The sunset was beautiful. As we came back, we saw huge plumes of clouds fanning out over the harbor, with clear skies to our right. The sun set and backlit the skyline, while too our left the Manhattan skyline faded to an indigo blue. The Empire State Building lit up in green and white

We landed and brought in our boats, and said our goodbyes to RH. She'll be back, but she's been integral to the functioning of the boathouse this season; she will be missed while she's away.

Monday, September 10, 2012

Paddle for a Cure

The cowgirl's back, back in the saddle in on a new trail. On Sunday September 9, I participated in the Paddle for a Cure event near Peekskill, catching a ride up with friends a renting a boat for the "poker paddle". I was in a Wilderness Systems Tempest 170, rented from the fine folks at Hudson Valley Outfitters.

PFAC is a new event; this was only its second year, and nearly tripled the number of attendees from last year - nearly 80 people all in. Contributions go to the Susan Love Breast Cancer foundation, and underwrite a riverside picnic following the poker paddle.

The poker paddle itself was the highlight of the event for me. Participants put in at Cold Spring, then paddle down to Peekskill, collecting poker cards along the way - one each from four guides stationed along the river, with a fifth card given out at the end. The winning hand gets a prize, and additional prizes are raffled off.

Here's the route:

This was a very different kayaking experience for me. While tidal, the strength of the tides this far up is diminished compared to NYC waters - which meant to actual effort was required to paddle, since the current did not exceed 1 - 1.2 knots. It's also narrow, surrounded by bucolic mountains (well, hills, as our Western brethren might say) and rocks, including Bear Mountain. We passed West Point, some lovely riverside homes (including one with a mysterious airplane in its riverfront yard), and the Bear Mountain Bridge.

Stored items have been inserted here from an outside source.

/-! HALT (40_control R136) -/

@[simp] theorem State.halt_mem : s.halt.mem = s.mem := rfl
@[simp] theorem State.halt_irqEn : s.halt.irqEn = s.irqEn := rfl
@[simp] theorem State.halt_busy : s.halt.busy = false := rfl
@[simp] theorem State.halt_done : s.halt.done = true := rfl
@[simp] theorem State.halt_err : s.halt.err = s.err := rfl
@[simp] theorem State.halt_errCode : s.halt.errCode = s.errCode := rfl
@[simp] theorem State.halt_cmdPtr : s.halt.cmdPtr = s.cmdPtr := rfl
@[simp] theorem State.halt_errAddr : s.halt.errAddr = s.errAddr := rfl
@[simp] theorem State.halt_cmdCount : s.halt.cmdCount = s.cmdCount := rfl
@[simp] theorem State.halt_platform : s.halt.platform = s.platform := rfl
@[simp] theorem State.halt_draws : s.halt.draws = s.draws := rfl
@[simp] theorem State.halt_schedule : s.halt.schedule = s.schedule := rfl
@[simp] theorem State.halt_phase : s.halt.phase = s.phase := rfl
@[simp] theorem State.halt_hostRead : s.halt.hostRead = s.hostRead := rfl
@[simp] theorem State.halt_runTouched : s.halt.runTouched = s.runTouched := rfl
@[simp] theorem State.halt_unseenWrote : s.halt.unseenWrote = s.unseenWrote := rfl
@[simp] theorem State.halt_hostWrote : s.halt.hostWrote = s.hostWrote := rfl

/-! fault entry (60_exceptions R230) -/

@[simp] theorem State.raiseFault_mem (code : FaultCode) (addr : Word) : (s.raiseFault code addr).mem = s.mem := rfl
@[simp] theorem State.raiseFault_irqEn (code : FaultCode) (addr : Word) : (s.raiseFault code addr).irqEn = s.irqEn := rfl
@[simp] theorem State.raiseFault_busy (code : FaultCode) (addr : Word) : (s.raiseFault code addr).busy = false := rfl
@[simp] theorem State.raiseFault_done (code : FaultCode) (addr : Word) : (s.raiseFault code addr).done = s.done := rfl
@[simp] theorem State.raiseFault_err (code : FaultCode) (addr : Word) : (s.raiseFault code addr).err = true := rfl
@[simp] theorem State.raiseFault_errCode (code : FaultCode) (addr : Word) : (s.raiseFault code addr).errCode = code.byte := rfl
@[simp] theorem State.raiseFault_cmdPtr (code : FaultCode) (addr : Word) : (s.raiseFault code addr).cmdPtr = s.cmdPtr := rfl
@[simp] theorem State.raiseFault_errAddr (code : FaultCode) (addr : Word) : (s.raiseFault code addr).errAddr = addr := rfl
@[simp] theorem State.raiseFault_cmdCount (code : FaultCode) (addr : Word) : (s.raiseFault code addr).cmdCount = s.cmdCount := rfl
@[simp] theorem State.raiseFault_platform (code : FaultCode) (addr : Word) : (s.raiseFault code addr).platform = s.platform := rfl
@[simp] theorem State.raiseFault_draws (code : FaultCode) (addr : Word) : (s.raiseFault code addr).draws = s.draws := rfl
@[simp] theorem State.raiseFault_schedule (code : FaultCode) (addr : Word) : (s.raiseFault code addr).schedule = s.schedule := rfl
@[simp] theorem State.raiseFault_phase (code : FaultCode) (addr : Word) : (s.raiseFault code addr).phase = s.phase := rfl
@[simp] theorem State.raiseFault_hostRead (code : FaultCode) (addr : Word) : (s.raiseFault code addr).hostRead = s.hostRead := rfl
@[simp] theorem State.raiseFault_runTouched (code : FaultCode) (addr : Word) : (s.raiseFault code addr).runTouched = s.runTouched := rfl
@[simp] theorem State.raiseFault_unseenWrote (code : FaultCode) (addr : Word) : (s.raiseFault code addr).unseenWrote = s.unseenWrote := rfl
@[simp] theorem State.raiseFault_hostWrote (code : FaultCode) (addr : Word) : (s.raiseFault code addr).hostWrote = s.hostWrote := rfl

/-! an accepted START (10_state R52) -/

@[simp] theorem State.start_mem : s.start.mem = s.mem := rfl
@[simp] theorem State.start_irqEn : s.start.irqEn = s.irqEn := rfl
@[simp] theorem State.start_busy : s.start.busy = true := rfl
@[simp] theorem State.start_done : s.start.done = false := rfl
@[simp] theorem State.start_err : s.start.err = false := rfl
@[simp] theorem State.start_errCode : s.start.errCode = 0 := rfl
@[simp] theorem State.start_cmdPtr : s.start.cmdPtr = s.cmdPtr := rfl
@[simp] theorem State.start_errAddr : s.start.errAddr = 0 := rfl
@[simp] theorem State.start_cmdCount : s.start.cmdCount = 0 := rfl
@[simp] theorem State.start_platform : s.start.platform = s.platform := rfl
@[simp] theorem State.start_draws : s.start.draws = s.draws := rfl
@[simp] theorem State.start_schedule : s.start.schedule = s.schedule := rfl
@[simp] theorem State.start_phase : s.start.phase = s.phase := rfl
@[simp] theorem State.start_hostRead : s.start.hostRead = s.hostRead := rfl
@[simp] theorem State.start_runTouched : s.start.runTouched = [] := rfl
@[simp] theorem State.start_unseenWrote : s.start.unseenWrote = s.unseenWrote := rfl
@[simp] theorem State.start_hostWrote : s.start.hostWrote = [] := rfl

/-! reset of the registers (70_reset R270) -/

@[simp] theorem State.resetRegisters_mem : s.resetRegisters.mem = s.mem := rfl
@[simp] theorem State.resetRegisters_irqEn : s.resetRegisters.irqEn = false := rfl
@[simp] theorem State.resetRegisters_busy : s.resetRegisters.busy = false := rfl
@[simp] theorem State.resetRegisters_done : s.resetRegisters.done = false := rfl
@[simp] theorem State.resetRegisters_err : s.resetRegisters.err = false := rfl
@[simp] theorem State.resetRegisters_errCode : s.resetRegisters.errCode = 0 := rfl
@[simp] theorem State.resetRegisters_cmdPtr : s.resetRegisters.cmdPtr = 0 := rfl
@[simp] theorem State.resetRegisters_errAddr : s.resetRegisters.errAddr = 0 := rfl
@[simp] theorem State.resetRegisters_cmdCount : s.resetRegisters.cmdCount = 0 := rfl
@[simp] theorem State.resetRegisters_platform : s.resetRegisters.platform = s.platform := rfl
@[simp] theorem State.resetRegisters_draws : s.resetRegisters.draws = s.draws := rfl
@[simp] theorem State.resetRegisters_schedule : s.resetRegisters.schedule = s.schedule := rfl
@[simp] theorem State.resetRegisters_phase : s.resetRegisters.phase = s.phase := rfl
@[simp] theorem State.resetRegisters_hostRead : s.resetRegisters.hostRead = s.hostRead := rfl
@[simp] theorem State.resetRegisters_runTouched : s.resetRegisters.runTouched = [] := rfl
@[simp] theorem State.resetRegisters_unseenWrote : s.resetRegisters.unseenWrote = [] := rfl
@[simp] theorem State.resetRegisters_hostWrote : s.resetRegisters.hostWrote = [] := rfl

/-! loss of the registers (60_exceptions R255) -/

@[simp] theorem State.loseRegisters_mem : s.loseRegisters.mem = s.mem := rfl
@[simp] theorem State.loseRegisters_irqEn : s.loseRegisters.irqEn = (Config.lostRegister s.draws 0).getLsbD 0 := rfl
@[simp] theorem State.loseRegisters_busy : s.loseRegisters.busy = (Config.lostRegister s.draws 0).getLsbD 1 := rfl
@[simp] theorem State.loseRegisters_done : s.loseRegisters.done = (Config.lostRegister s.draws 0).getLsbD 2 := rfl
@[simp] theorem State.loseRegisters_err : s.loseRegisters.err = (Config.lostRegister s.draws 0).getLsbD 3 := rfl
@[simp] theorem State.loseRegisters_errCode : s.loseRegisters.errCode = (Config.lostRegister s.draws 0).extractLsb' 8 8 := rfl
@[simp] theorem State.loseRegisters_cmdPtr : s.loseRegisters.cmdPtr = Config.lostRegister s.draws 1 := rfl
@[simp] theorem State.loseRegisters_errAddr : s.loseRegisters.errAddr = Config.lostRegister s.draws 2 := rfl
@[simp] theorem State.loseRegisters_cmdCount : s.loseRegisters.cmdCount = Config.lostRegister s.draws 3 := rfl
@[simp] theorem State.loseRegisters_platform : s.loseRegisters.platform = s.platform := rfl
@[simp] theorem State.loseRegisters_draws : s.loseRegisters.draws = s.draws := rfl
@[simp] theorem State.loseRegisters_schedule : s.loseRegisters.schedule = s.schedule := rfl
@[simp] theorem State.loseRegisters_phase : s.loseRegisters.phase = .unpowered := rfl
@[simp] theorem State.loseRegisters_hostRead : s.loseRegisters.hostRead = s.hostRead := rfl
@[simp] theorem State.loseRegisters_runTouched : s.loseRegisters.runTouched = [] := rfl
@[simp] theorem State.loseRegisters_unseenWrote : s.loseRegisters.unseenWrote = s.unseenWrote := rfl
@[simp] theorem State.loseRegisters_hostWrote : s.loseRegisters.hostWrote = [] := rfl

/-! what a run touched (20_memory R83) -/

@[simp] theorem State.noteRun_mem (ptr : Word) (i : Instr) : (s.noteRun ptr i).mem = s.mem := rfl
@[simp] theorem State.noteRun_irqEn (ptr : Word) (i : Instr) : (s.noteRun ptr i).irqEn = s.irqEn := rfl
@[simp] theorem State.noteRun_busy (ptr : Word) (i : Instr) : (s.noteRun ptr i).busy = s.busy := rfl
@[simp] theorem State.noteRun_done (ptr : Word) (i : Instr) : (s.noteRun ptr i).done = s.done := rfl
@[simp] theorem State.noteRun_err (ptr : Word) (i : Instr) : (s.noteRun ptr i).err = s.err := rfl
@[simp] theorem State.noteRun_errCode (ptr : Word) (i : Instr) : (s.noteRun ptr i).errCode = s.errCode := rfl
@[simp] theorem State.noteRun_cmdPtr (ptr : Word) (i : Instr) : (s.noteRun ptr i).cmdPtr = s.cmdPtr := rfl
@[simp] theorem State.noteRun_errAddr (ptr : Word) (i : Instr) : (s.noteRun ptr i).errAddr = s.errAddr := rfl
@[simp] theorem State.noteRun_cmdCount (ptr : Word) (i : Instr) : (s.noteRun ptr i).cmdCount = s.cmdCount := rfl
@[simp] theorem State.noteRun_platform (ptr : Word) (i : Instr) : (s.noteRun ptr i).platform = s.platform := rfl
@[simp] theorem State.noteRun_draws (ptr : Word) (i : Instr) : (s.noteRun ptr i).draws = s.draws := rfl
@[simp] theorem State.noteRun_schedule (ptr : Word) (i : Instr) : (s.noteRun ptr i).schedule = s.schedule := rfl
@[simp] theorem State.noteRun_phase (ptr : Word) (i : Instr) : (s.noteRun ptr i).phase = s.phase := rfl
@[simp] theorem State.noteRun_hostRead (ptr : Word) (i : Instr) : (s.noteRun ptr i).hostRead = s.hostRead := rfl
@[simp] theorem State.noteRun_runTouched (ptr : Word) (i : Instr) : (s.noteRun ptr i).runTouched = ⟨ptr.toNat, 32⟩ :: (readsOf s.platform i ++ (writesOf s.platform i ++ s.runTouched)) := rfl
@[simp] theorem State.noteRun_unseenWrote (ptr : Word) (i : Instr) : (s.noteRun ptr i).unseenWrote = writesOf s.platform i ++ s.unseenWrote := rfl
@[simp] theorem State.noteRun_hostWrote (ptr : Word) (i : Instr) : (s.noteRun ptr i).hostWrote = s.hostWrote := rfl

/-! a host write to STATUS (10_state R46) -/

@[simp] theorem State.writeStatus_mem (v : Word) : (s.writeStatus v).mem = s.mem := rfl
@[simp] theorem State.writeStatus_irqEn (v : Word) : (s.writeStatus v).irqEn = s.irqEn := rfl
@[simp] theorem State.writeStatus_busy (v : Word) : (s.writeStatus v).busy = s.busy := rfl
@[simp] theorem State.writeStatus_done (v : Word) : (s.writeStatus v).done = (s.done && !v.getLsbD 1) := rfl
@[simp] theorem State.writeStatus_err (v : Word) : (s.writeStatus v).err = (s.err && !v.getLsbD 2) := rfl
@[simp] theorem State.writeStatus_errCode (v : Word) : (s.writeStatus v).errCode = s.errCode := rfl
@[simp] theorem State.writeStatus_cmdPtr (v : Word) : (s.writeStatus v).cmdPtr = s.cmdPtr := rfl
@[simp] theorem State.writeStatus_errAddr (v : Word) : (s.writeStatus v).errAddr = s.errAddr := rfl
@[simp] theorem State.writeStatus_cmdCount (v : Word) : (s.writeStatus v).cmdCount = s.cmdCount := rfl
@[simp] theorem State.writeStatus_platform (v : Word) : (s.writeStatus v).platform = s.platform := rfl
@[simp] theorem State.writeStatus_draws (v : Word) : (s.writeStatus v).draws = s.draws := rfl
@[simp] theorem State.writeStatus_schedule (v : Word) : (s.writeStatus v).schedule = s.schedule := rfl
@[simp] theorem State.writeStatus_phase (v : Word) : (s.writeStatus v).phase = s.phase := rfl
@[simp] theorem State.writeStatus_hostRead (v : Word) : (s.writeStatus v).hostRead = s.hostRead := rfl
@[simp] theorem State.writeStatus_runTouched (v : Word) : (s.writeStatus v).runTouched = s.runTouched := rfl
@[simp] theorem State.writeStatus_unseenWrote (v : Word) : (s.writeStatus v).unseenWrote = s.unseenWrote := rfl
@[simp] theorem State.writeStatus_hostWrote (v : Word) : (s.writeStatus v).hostWrote = s.hostWrote := rfl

Landing at Peekskill was accomplished in a plastic floating dock. One innovation was that grooves were designed into the dock, so arriving kayaks would run straight up onto the dock. As we got out, we carried our boats to a green yard, and then checked in for our final card and lunch.

I got deal a bit of a bum hand - the best I could muster was two 6s - but won a wine tasting for two in one of the raffles. Curiously enough, one of the promoters behind that prize was a woman on a paddle board, gracefully outpacing the lazier kayaks and taking photos of the event from a higher vantage point. 

Also in the flotilla was a rowing gig, and some tandem deck boats.

A real treat was being able to see the showroom for Atlantic Kayak Tours, located at the end of the paddle. They have a good stock of Nigel Dennis and Valley Canoe Product boats, and I finally got my eyes on some boats I'm interested in - the Anas Acuda, the NDK Greenlander, as well as some variations on the Romany and Avocet. One neat boat they had hanging on a wall was an NDK Explorer, apparently chopped up and re-attached with turnbuckles into something I'd only read about - a sectioned deck boat, each piece no more than six feet long.

I had a great time, and saw several friends, as well as made new acquaintances. I'd recommend this event for experienced paddlers and novices alike - it's an easy introduction, and there are plenty of people around in case something goes awry. It raises money and awareness for a great cause, too. I plan to go again next year.